### About this exercise
Look through the entries below and extract exactly the lines from the one containing "simp [PartnerLink.hasSent]" through the one containing "record := s.heldAlerts.foldl", ends included.

### The records
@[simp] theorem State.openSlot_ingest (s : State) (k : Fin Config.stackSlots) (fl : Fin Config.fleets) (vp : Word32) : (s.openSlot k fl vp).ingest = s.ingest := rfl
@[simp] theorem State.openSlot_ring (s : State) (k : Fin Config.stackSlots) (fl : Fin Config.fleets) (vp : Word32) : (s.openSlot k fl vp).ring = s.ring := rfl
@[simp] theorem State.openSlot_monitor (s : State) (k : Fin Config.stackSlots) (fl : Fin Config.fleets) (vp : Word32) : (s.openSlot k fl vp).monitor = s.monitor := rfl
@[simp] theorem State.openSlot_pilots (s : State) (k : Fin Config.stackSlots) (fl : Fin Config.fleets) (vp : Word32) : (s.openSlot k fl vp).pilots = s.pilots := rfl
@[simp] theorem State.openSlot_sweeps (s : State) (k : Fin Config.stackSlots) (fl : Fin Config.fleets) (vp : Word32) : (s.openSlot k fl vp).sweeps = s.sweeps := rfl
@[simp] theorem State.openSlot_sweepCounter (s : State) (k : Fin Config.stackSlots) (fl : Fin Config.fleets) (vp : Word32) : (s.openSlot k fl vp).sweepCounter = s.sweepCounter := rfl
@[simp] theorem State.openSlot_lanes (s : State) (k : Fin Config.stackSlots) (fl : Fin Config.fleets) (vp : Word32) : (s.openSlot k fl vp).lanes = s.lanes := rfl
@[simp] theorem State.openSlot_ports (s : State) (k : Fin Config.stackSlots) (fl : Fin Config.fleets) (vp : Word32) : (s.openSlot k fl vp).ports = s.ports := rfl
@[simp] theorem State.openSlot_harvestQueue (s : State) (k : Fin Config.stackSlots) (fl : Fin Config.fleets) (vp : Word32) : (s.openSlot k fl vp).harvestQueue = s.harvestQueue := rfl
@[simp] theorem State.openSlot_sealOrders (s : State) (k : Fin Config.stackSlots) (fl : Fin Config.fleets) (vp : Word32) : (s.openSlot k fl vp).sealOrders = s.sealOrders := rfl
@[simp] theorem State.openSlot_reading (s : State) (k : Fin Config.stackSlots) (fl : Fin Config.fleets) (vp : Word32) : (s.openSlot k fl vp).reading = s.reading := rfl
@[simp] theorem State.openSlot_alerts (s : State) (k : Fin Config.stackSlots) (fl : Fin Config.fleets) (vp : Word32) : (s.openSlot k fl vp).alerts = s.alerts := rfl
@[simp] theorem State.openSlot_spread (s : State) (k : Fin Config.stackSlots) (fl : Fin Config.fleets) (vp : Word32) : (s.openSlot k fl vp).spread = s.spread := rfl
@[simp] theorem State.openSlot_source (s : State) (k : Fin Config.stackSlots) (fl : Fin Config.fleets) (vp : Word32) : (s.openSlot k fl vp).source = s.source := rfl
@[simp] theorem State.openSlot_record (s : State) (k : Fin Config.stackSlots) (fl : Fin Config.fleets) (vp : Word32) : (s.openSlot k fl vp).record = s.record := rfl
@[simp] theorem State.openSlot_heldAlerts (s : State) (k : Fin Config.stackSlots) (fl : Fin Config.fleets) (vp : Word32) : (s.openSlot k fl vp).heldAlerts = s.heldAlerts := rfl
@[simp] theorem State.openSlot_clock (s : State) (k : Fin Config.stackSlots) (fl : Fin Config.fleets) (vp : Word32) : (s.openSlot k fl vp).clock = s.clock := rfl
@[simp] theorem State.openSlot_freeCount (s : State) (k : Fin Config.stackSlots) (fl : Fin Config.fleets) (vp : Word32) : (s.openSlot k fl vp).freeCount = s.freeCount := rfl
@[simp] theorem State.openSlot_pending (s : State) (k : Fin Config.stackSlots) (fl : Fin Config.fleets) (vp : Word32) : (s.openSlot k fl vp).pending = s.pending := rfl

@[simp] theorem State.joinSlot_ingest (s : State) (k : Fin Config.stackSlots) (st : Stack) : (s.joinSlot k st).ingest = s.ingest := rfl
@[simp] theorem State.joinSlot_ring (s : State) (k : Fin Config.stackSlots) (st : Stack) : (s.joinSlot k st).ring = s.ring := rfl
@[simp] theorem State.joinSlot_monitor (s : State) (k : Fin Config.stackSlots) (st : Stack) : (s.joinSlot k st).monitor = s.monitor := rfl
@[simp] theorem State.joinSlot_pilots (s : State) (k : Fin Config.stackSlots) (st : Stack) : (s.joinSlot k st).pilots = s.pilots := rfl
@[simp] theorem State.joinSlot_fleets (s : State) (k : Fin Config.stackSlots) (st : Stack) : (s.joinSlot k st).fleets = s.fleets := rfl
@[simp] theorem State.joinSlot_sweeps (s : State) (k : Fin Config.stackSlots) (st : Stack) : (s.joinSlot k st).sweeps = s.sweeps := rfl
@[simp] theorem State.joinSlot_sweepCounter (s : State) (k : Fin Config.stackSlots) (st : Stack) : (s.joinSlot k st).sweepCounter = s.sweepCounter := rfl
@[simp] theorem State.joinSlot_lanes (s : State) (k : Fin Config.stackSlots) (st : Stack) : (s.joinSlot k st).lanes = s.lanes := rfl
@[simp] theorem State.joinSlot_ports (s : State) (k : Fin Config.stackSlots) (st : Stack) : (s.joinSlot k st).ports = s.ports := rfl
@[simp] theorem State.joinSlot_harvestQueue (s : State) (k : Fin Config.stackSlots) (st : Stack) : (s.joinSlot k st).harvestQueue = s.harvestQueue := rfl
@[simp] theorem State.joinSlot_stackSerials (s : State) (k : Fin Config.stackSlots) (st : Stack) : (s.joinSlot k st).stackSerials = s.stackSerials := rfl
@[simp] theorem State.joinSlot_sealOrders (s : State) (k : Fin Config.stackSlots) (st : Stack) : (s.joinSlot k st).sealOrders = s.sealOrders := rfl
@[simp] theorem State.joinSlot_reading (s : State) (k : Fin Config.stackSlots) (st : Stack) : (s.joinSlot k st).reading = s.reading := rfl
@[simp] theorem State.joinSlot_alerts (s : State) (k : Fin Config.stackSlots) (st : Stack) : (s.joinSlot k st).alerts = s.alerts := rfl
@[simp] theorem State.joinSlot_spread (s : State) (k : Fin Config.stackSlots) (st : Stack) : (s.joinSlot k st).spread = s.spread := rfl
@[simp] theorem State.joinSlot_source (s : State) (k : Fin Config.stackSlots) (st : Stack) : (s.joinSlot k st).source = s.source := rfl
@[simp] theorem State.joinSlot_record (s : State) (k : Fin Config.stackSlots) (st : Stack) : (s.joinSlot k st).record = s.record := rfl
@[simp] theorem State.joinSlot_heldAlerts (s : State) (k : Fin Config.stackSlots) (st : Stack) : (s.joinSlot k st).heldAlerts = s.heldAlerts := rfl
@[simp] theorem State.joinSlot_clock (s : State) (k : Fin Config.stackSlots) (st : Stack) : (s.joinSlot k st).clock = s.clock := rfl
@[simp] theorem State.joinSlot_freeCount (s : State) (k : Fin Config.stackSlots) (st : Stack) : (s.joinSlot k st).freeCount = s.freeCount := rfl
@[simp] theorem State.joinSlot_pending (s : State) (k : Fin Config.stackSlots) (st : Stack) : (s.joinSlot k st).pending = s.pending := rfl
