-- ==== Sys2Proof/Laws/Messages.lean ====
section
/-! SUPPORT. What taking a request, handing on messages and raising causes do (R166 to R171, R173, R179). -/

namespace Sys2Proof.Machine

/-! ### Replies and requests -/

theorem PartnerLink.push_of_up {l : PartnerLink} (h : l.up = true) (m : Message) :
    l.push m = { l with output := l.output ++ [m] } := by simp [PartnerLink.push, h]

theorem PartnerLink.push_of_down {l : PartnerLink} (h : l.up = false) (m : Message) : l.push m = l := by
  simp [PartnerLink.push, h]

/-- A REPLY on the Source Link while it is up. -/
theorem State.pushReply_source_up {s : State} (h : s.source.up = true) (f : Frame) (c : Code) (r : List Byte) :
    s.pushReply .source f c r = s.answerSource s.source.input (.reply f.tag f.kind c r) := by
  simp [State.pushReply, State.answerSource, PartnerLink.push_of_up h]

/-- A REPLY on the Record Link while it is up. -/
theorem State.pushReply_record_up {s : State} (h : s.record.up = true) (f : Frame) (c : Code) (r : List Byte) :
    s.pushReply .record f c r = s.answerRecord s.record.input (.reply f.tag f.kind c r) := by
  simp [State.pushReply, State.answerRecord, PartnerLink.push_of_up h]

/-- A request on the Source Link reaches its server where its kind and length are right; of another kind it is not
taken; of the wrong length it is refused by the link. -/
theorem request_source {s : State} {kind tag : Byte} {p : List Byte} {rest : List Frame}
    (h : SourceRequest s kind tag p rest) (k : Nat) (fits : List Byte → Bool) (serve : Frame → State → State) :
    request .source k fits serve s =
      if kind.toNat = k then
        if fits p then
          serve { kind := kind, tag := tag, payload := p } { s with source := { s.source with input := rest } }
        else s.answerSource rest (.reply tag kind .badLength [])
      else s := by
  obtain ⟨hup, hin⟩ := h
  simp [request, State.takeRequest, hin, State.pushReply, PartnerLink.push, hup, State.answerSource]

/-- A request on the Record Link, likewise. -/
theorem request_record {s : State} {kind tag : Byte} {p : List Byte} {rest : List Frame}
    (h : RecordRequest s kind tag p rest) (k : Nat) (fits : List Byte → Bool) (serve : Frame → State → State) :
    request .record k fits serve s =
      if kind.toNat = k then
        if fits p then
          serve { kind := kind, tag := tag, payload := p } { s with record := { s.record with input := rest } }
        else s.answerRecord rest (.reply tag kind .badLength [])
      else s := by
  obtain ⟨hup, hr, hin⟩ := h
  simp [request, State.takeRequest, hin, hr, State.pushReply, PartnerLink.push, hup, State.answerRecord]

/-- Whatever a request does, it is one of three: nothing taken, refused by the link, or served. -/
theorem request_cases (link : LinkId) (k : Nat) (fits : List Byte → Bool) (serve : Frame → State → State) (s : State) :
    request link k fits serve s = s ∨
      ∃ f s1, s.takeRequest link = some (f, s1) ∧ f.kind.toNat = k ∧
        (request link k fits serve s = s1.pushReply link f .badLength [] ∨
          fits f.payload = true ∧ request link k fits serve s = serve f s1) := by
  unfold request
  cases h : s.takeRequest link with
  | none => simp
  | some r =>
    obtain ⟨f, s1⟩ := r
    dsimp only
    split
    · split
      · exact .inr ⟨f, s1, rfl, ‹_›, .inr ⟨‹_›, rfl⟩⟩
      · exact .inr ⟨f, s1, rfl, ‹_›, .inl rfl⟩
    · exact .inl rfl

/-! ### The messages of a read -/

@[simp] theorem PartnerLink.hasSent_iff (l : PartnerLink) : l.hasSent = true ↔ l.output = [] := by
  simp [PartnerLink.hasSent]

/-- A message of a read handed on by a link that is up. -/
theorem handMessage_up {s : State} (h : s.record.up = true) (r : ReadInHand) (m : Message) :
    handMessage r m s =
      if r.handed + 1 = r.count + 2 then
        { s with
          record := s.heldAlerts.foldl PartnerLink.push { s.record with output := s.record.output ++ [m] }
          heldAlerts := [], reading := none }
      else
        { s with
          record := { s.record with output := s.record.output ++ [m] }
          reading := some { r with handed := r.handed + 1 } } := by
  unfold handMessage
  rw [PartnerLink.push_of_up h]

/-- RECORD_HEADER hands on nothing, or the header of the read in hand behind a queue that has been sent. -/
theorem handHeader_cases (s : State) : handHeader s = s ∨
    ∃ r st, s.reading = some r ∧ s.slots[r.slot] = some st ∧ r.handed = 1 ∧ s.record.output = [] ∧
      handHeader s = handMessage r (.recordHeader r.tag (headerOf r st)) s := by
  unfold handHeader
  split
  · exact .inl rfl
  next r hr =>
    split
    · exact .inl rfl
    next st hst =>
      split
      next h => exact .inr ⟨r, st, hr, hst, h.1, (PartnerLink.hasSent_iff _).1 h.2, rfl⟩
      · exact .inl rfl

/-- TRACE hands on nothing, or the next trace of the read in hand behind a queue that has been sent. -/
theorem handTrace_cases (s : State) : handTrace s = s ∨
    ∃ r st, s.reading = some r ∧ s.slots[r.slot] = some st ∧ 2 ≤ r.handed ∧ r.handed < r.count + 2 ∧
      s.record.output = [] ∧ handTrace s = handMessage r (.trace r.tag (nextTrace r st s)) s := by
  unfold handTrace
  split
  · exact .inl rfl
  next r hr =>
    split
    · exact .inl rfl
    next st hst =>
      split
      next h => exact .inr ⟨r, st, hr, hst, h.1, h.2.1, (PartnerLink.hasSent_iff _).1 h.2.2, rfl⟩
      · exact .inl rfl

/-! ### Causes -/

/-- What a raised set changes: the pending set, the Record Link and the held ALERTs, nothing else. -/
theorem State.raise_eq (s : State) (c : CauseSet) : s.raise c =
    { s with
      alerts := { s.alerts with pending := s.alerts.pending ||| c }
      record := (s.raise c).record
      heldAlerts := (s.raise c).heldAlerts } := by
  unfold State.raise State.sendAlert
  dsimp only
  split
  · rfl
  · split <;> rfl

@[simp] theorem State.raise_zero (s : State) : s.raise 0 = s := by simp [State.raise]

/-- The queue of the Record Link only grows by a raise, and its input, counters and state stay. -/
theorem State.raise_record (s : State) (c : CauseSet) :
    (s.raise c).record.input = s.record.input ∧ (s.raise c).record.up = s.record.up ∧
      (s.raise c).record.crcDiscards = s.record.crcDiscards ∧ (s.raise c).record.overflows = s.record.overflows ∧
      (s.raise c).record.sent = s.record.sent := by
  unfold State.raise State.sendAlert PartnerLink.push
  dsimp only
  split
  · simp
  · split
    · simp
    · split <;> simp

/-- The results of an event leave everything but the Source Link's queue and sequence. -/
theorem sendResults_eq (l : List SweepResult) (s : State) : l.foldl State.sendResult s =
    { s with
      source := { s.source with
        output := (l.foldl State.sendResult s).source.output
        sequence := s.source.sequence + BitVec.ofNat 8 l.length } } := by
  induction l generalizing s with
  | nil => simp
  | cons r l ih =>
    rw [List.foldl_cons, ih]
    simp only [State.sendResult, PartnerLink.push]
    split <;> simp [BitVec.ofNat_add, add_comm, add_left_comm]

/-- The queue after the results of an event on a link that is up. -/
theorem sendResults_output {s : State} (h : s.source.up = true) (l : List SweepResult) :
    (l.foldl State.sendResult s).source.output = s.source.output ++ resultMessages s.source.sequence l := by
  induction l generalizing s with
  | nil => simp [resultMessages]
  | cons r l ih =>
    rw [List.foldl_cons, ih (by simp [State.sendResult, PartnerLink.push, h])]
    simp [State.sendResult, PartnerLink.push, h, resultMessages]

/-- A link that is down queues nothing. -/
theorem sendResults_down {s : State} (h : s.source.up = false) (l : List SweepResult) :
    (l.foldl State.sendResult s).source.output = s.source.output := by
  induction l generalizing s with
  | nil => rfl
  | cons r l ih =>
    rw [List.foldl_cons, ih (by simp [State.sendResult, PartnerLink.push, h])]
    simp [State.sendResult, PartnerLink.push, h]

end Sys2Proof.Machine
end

### Completed exercise
  simp [PartnerLink.hasSent]

/-- A message of a read handed on by a link that is up. -/
theorem handMessage_up {s : State} (h : s.record.up = true) (r : ReadInHand) (m : Message) :
    handMessage r m s =
      if r.handed + 1 = r.count + 2 then
        { s with
          record := s.heldAlerts.foldl PartnerLink.push { s.record with output := s.record.output ++ [m] }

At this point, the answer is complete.